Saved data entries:
/-- R202: what a settle pass must be. -/
def settleOk (d : Desc) : Bool :=
  let fo := Fmt.ofWord (Desc.fmtO d)
  match Desc.settle d with
  | 0 => true
  | 3 => false
  | m => Desc.kind d = 1 && Desc.msb d && Desc.opens d && Desc.dest d ≠ 0 && !(Fmt.ofWord (Desc.fmtX d)).isBsf &&
    !(Fmt.ofWord (Desc.fmtX d)).esc && !(Fmt.ofWord (Desc.fmtS d)).esc && Desc.en d = 0 && Desc.o d ≤ Desc.lanes d &&
    (if m = 1 then !fo.isBsf else fo.isUint && fo.width = 1 && !Desc.ftab d && Desc.form d = 0 && Desc.shiftRaw d = 0)

/-- R53, R56, R60, R114, R140, R168: what TABLE, SPARSE and ESCAPE passes must be. -/
def tableOk (d : Desc) : Bool :=
  let fs := Fmt.ofWord (Desc.fmtS d)
  let fx := Fmt.ofWord (Desc.fmtX d)
  bankFmt (Desc.fmtS d) && bankFmt (Desc.fmtX d) && Desc.ab d = fx.planes && (fx.isBsf || Desc.vx d = 0) &&
  (fs.isBsf || Desc.rs d = 0) && 1 ≤ Desc.k d && entryWidthOk (Desc.g d) (Desc.e d) fs.wb && slotsOk d (Desc.lanes d) &&
  (!fx.isBsf || (1 ≤ Desc.xsKtot d && Desc.kbase d + Desc.k d ≤ Desc.xsKtot d && Desc.kbase d % fx.groupSize = 0)) &&
  settleOk d && (Desc.kind d ≠ 3 || fx.esc) && (!fx.esc || Desc.kind d = 3 || Desc.en d < 2 ^ 19) &&
  (Desc.kind d ≠ 2 || (1 ≤ Desc.spNcard d && (Desc.spForm d = 1 || (Desc.spForm d = 2 && Desc.g d = 2))))

/-- R155, R44: what a MAC16 pass must be. -/
def mac16PassOk (d : Desc) : Bool :=
  mac16Fmt (Desc.fmtS d) && mac16Fmt (Desc.fmtX d) && ((Fmt.ofWord (Desc.fmtS d)).isBsf || Desc.rs d = 0) && 1 ≤ Desc.k d && slotsOk d 16

/-- R164, R161: what a REDUCE or DRAIN pass must be; a group that a PLANE pass opened names no format. -/
def foldOk (d : Desc) : Bool :=
  (Desc.fmtX d = 0 || bankFmt (Desc.fmtX d)) && ((Fmt.ofWord (Desc.fmtX d)).isBsf || Desc.vx d = 0) && slotsOk d 16 &&
  (Desc.kind d ≠ 6 || (Desc.rdLevel d ≤ 2 &&
    (match Desc.rdLevel d with | 0 => Desc.rdCores d ≠ 0 | 1 => Desc.rdFields d ≠ 0 | _ => 1 ≤ Desc.rdUnits d)))

/-- Bytes of a vector in a format, element-major. -/
def vectorBytes (f : Fmt) (k : Nat) : Nat := cdiv (k * containerBits f.bits) 8
/-- Bytes of a streaming vector in the commons. -/
def Desc.xBytes (d : Desc) : Nat :=
  let f := Fmt.ofWord (Desc.fmtX d)
  if Desc.xlay d then 64 * f.width * cdiv (Desc.k d) 512 else vectorBytes f (Desc.k d)

/-- R210 to R212: what an EDGE pass must be. -/
def edgePassOk (d : Desc) : Bool :=
  let fx := Fmt.ofWord (Desc.fmtX d)
  let fo := Fmt.ofWord (Desc.fmtO d)
  edgeFmt (Desc.fmtX d) && edgeFmt (Desc.fmtO d) && !fo.isBin && fo.round ≠ 1 && (!fx.float || (!Desc.xlay d && Desc.edKinRaw d = 0)) &&
  (!fo.float || Desc.edKoutRaw d = 0) && -64 ≤ Desc.edKin d && Desc.edKin d ≤ 63 && -64 ≤ Desc.edKout d && Desc.edKout d ≤ 63 &&
  1 ≤ Desc.n d && 1 ≤ Desc.k d && Desc.k d ≤ 4096 && 1 ≤ Desc.edLen d && Desc.edLen d ≤ 1024 && Desc.edPro d < Desc.edLen d &&
  Desc.edNscr d ≤ 64 && Desc.xstride d % 64 = 0 && Desc.edOstride d % 64 = 0 && Desc.xBytes d ≤ Desc.xstride d &&
  vectorBytes fo (Desc.k d) ≤ Desc.edOstride d

/-- An endpoint of a move is well laid out (Table 10-9, R263, R266). -/
def endOk (fa : Word) : Bool :=
  match faRegion fa with
  | 0 => fld fa 28 12 = 0 && faField fa < 96 && faOff fa % 64 = 0
  | 1 => fld fa 28 12 = 0 && faField fa < 96 && faOff fa % 64 = 0
  | 2 => fld fa 28 12 = 0
  | _ => false

/-- The module byte offset of a bulk endpoint. -/
def bulkOff (fa : Word) : Nat := (fld fa 42 3 * 2 ^ 28 + faOff fa) * 64

/-- Rows of a BU, and bytes of a commons. -/
def rowsTotal : Nat := 4096
def commonsTotal : Nat := 25165824

/-- The row of a bank endpoint, and its first BU in the field (R266). -/
def endRow (fa : Word) : Nat := faOff fa / 64 % 4096
def endBu (fa : Word) : Nat := faOff fa / 2 ^ 25 % 8 * 128 + faOff fa / 2 ^ 18 % 128

/-- R252, R265, R266, R273: what a MOVE pass must be. The destination of a FABRIC move lies in banks and commons of another unit, which
reach no further than this unit's (R156). -/
def movePassOk (d : Desc) : Bool :=
  let s := moveSrc d
  let t := moveDst d
  let bs := faRegion s = 2
  let bt := faRegion t = 2
  Desc.mvLen d % 64 = 0 && 64 ≤ Desc.mvLen d && Desc.mvLen d ≤ 16777216 && endOk s && endOk t && faOrdinal s = 0 &&
  (match Desc.mvKind d with
    | 1 => !bs && !bt && faOrdinal t = 0
    | 2 => !bs && !bt && (if faRegion t = 0 then endRow t + (endBu t + moveUnits d - 1) / 1024 + 1 ≤ rowsTotal
        else faOff t + Desc.mvLen d ≤ commonsTotal)
    | 3 => (bs != bt) && faOrdinal t = 0 && (!bs || bulkOff s + Desc.mvLen d ≤ 2 ^ 37) && (!bt || bulkOff t + Desc.mvLen d ≤ 2 ^ 37)
    | 4 => !bs && bt && faOrdinal t = 0 && bulkOff t % 64 = 0 && bulkOff t ≤ 512
    | _ => false)

/-- What a descriptor must be by itself: R154 to R168, R385. -/
def descShapeOk (d : Desc) : Bool :=
  descOk d && unusedZero d && depsClean d && Desc.lantern d ≤ 50 && (Desc.back d ≠ 0 || Desc.arm d = 0) && outOk d &&
  (match Desc.kind d with
    | 1 | 2 | 3 => tableOk d
    | 4 => 1 ≤ Desc.plLen d && 1 ≤ Desc.plRep d
    | 5 => mac16PassOk d
    | 6 | 10 => foldOk d
    | 7 => 1 ≤ Desc.rtArms d && Desc.rtArms d ≤ 16
    | 8 => edgePassOk d
    | 9 => movePassOk d
    | _ => false)

end Sys2Proof.Machine
end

Exercise prompt: Give the entries again in full, with nothing changed.

Solution for this problem:
/-- R202: what a settle pass must be. -/
def settleOk (d : Desc) : Bool :=
  let fo := Fmt.ofWord (Desc.fmtO d)
  match Desc.settle d with
  | 0 => true
  | 3 => false
  | m => Desc.kind d = 1 && Desc.msb d && Desc.opens d && Desc.dest d ≠ 0 && !(Fmt.ofWord (Desc.fmtX d)).isBsf &&
    !(Fmt.ofWord (Desc.fmtX d)).esc && !(Fmt.ofWord (Desc.fmtS d)).esc && Desc.en d = 0 && Desc.o d ≤ Desc.lanes d &&
    (if m = 1 then !fo.isBsf else fo.isUint && fo.width = 1 && !Desc.ftab d && Desc.form d = 0 && Desc.shiftRaw d = 0)

/-- R53, R56, R60, R114, R140, R168: what TABLE, SPARSE and ESCAPE passes must be. -/
def tableOk (d : Desc) : Bool :=
  let fs := Fmt.ofWord (Desc.fmtS d)
  let fx := Fmt.ofWord (Desc.fmtX d)
  bankFmt (Desc.fmtS d) && bankFmt (Desc.fmtX d) && Desc.ab d = fx.planes && (fx.isBsf || Desc.vx d = 0) &&
  (fs.isBsf || Desc.rs d = 0) && 1 ≤ Desc.k d && entryWidthOk (Desc.g d) (Desc.e d) fs.wb && slotsOk d (Desc.lanes d) &&
  (!fx.isBsf || (1 ≤ Desc.xsKtot d && Desc.kbase d + Desc.k d ≤ Desc.xsKtot d && Desc.kbase d % fx.groupSize = 0)) &&
  settleOk d && (Desc.kind d ≠ 3 || fx.esc) && (!fx.esc || Desc.kind d = 3 || Desc.en d < 2 ^ 19) &&
  (Desc.kind d ≠ 2 || (1 ≤ Desc.spNcard d && (Desc.spForm d = 1 || (Desc.spForm d = 2 && Desc.g d = 2))))

/-- R155, R44: what a MAC16 pass must be. -/
def mac16PassOk (d : Desc) : Bool :=
  mac16Fmt (Desc.fmtS d) && mac16Fmt (Desc.fmtX d) && ((Fmt.ofWord (Desc.fmtS d)).isBsf || Desc.rs d = 0) && 1 ≤ Desc.k d && slotsOk d 16

/-- R164, R161: what a REDUCE or DRAIN pass must be; a group that a PLANE pass opened names no format. -/
def foldOk (d : Desc) : Bool :=
  (Desc.fmtX d = 0 || bankFmt (Desc.fmtX d)) && ((Fmt.ofWord (Desc.fmtX d)).isBsf || Desc.vx d = 0) && slotsOk d 16 &&
  (Desc.kind d ≠ 6 || (Desc.rdLevel d ≤ 2 &&
    (match Desc.rdLevel d with | 0 => Desc.rdCores d ≠ 0 | 1 => Desc.rdFields d ≠ 0 | _ => 1 ≤ Desc.rdUnits d)))

/-- Bytes of a vector in a format, element-major. -/
def vectorBytes (f : Fmt) (k : Nat) : Nat := cdiv (k * containerBits f.bits) 8
/-- Bytes of a streaming vector in the commons. -/
def Desc.xBytes (d : Desc) : Nat :=
  let f := Fmt.ofWord (Desc.fmtX d)
  if Desc.xlay d then 64 * f.width * cdiv (Desc.k d) 512 else vectorBytes f (Desc.k d)

/-- R210 to R212: what an EDGE pass must be. -/
def edgePassOk (d : Desc) : Bool :=
  let fx := Fmt.ofWord (Desc.fmtX d)
  let fo := Fmt.ofWord (Desc.fmtO d)
  edgeFmt (Desc.fmtX d) && edgeFmt (Desc.fmtO d) && !fo.isBin && fo.round ≠ 1 && (!fx.float || (!Desc.xlay d && Desc.edKinRaw d = 0)) &&
  (!fo.float || Desc.edKoutRaw d = 0) && -64 ≤ Desc.edKin d && Desc.edKin d ≤ 63 && -64 ≤ Desc.edKout d && Desc.edKout d ≤ 63 &&
  1 ≤ Desc.n d && 1 ≤ Desc.k d && Desc.k d ≤ 4096 && 1 ≤ Desc.edLen d && Desc.edLen d ≤ 1024 && Desc.edPro d < Desc.edLen d &&
  Desc.edNscr d ≤ 64 && Desc.xstride d % 64 = 0 && Desc.edOstride d % 64 = 0 && Desc.xBytes d ≤ Desc.xstride d &&
  vectorBytes fo (Desc.k d) ≤ Desc.edOstride d

/-- An endpoint of a move is well laid out (Table 10-9, R263, R266). -/
def endOk (fa : Word) : Bool :=
  match faRegion fa with
  | 0 => fld fa 28 12 = 0 && faField fa < 96 && faOff fa % 64 = 0
  | 1 => fld fa 28 12 = 0 && faField fa < 96 && faOff fa % 64 = 0
  | 2 => fld fa 28 12 = 0
  | _ => false

/-- The module byte offset of a bulk endpoint. -/
def bulkOff (fa : Word) : Nat := (fld fa 42 3 * 2 ^ 28 + faOff fa) * 64

/-- Rows of a BU, and bytes of a commons. -/
def rowsTotal : Nat := 4096
def commonsTotal : Nat := 25165824

/-- The row of a bank endpoint, and its first BU in the field (R266). -/
def endRow (fa : Word) : Nat := faOff fa / 64 % 4096
def endBu (fa : Word) : Nat := faOff fa / 2 ^ 25 % 8 * 128 + faOff fa / 2 ^ 18 % 128

/-- R252, R265, R266, R273: what a MOVE pass must be. The destination of a FABRIC move lies in banks and commons of another unit, which
reach no further than this unit's (R156). -/
def movePassOk (d : Desc) : Bool :=
  let s := moveSrc d
  let t := moveDst d
  let bs := faRegion s = 2
  let bt := faRegion t = 2
  Desc.mvLen d % 64 = 0 && 64 ≤ Desc.mvLen d && Desc.mvLen d ≤ 16777216 && endOk s && endOk t && faOrdinal s = 0 &&
  (match Desc.mvKind d with
    | 1 => !bs && !bt && faOrdinal t = 0
    | 2 => !bs && !bt && (if faRegion t = 0 then endRow t + (endBu t + moveUnits d - 1) / 1024 + 1 ≤ rowsTotal
        else faOff t + Desc.mvLen d ≤ commonsTotal)
    | 3 => (bs != bt) && faOrdinal t = 0 && (!bs || bulkOff s + Desc.mvLen d ≤ 2 ^ 37) && (!bt || bulkOff t + Desc.mvLen d ≤ 2 ^ 37)
    | 4 => !bs && bt && faOrdinal t = 0 && bulkOff t % 64 = 0 && bulkOff t ≤ 512
    | _ => false)

/-- What a descriptor must be by itself: R154 to R168, R385. -/
def descShapeOk (d : Desc) : Bool :=
  descOk d && unusedZero d && depsClean d && Desc.lantern d ≤ 50 && (Desc.back d ≠ 0 || Desc.arm d = 0) && outOk d &&
  (match Desc.kind d with
    | 1 | 2 | 3 => tableOk d
    | 4 => 1 ≤ Desc.plLen d && 1 ≤ Desc.plRep d
    | 5 => mac16PassOk d
    | 6 | 10 => foldOk d
    | 7 => 1 ≤ Desc.rtArms d && Desc.rtArms d ≤ 16
    | 8 => edgePassOk d
    | 9 => movePassOk d
    | _ => false)

end Sys2Proof.Machine
end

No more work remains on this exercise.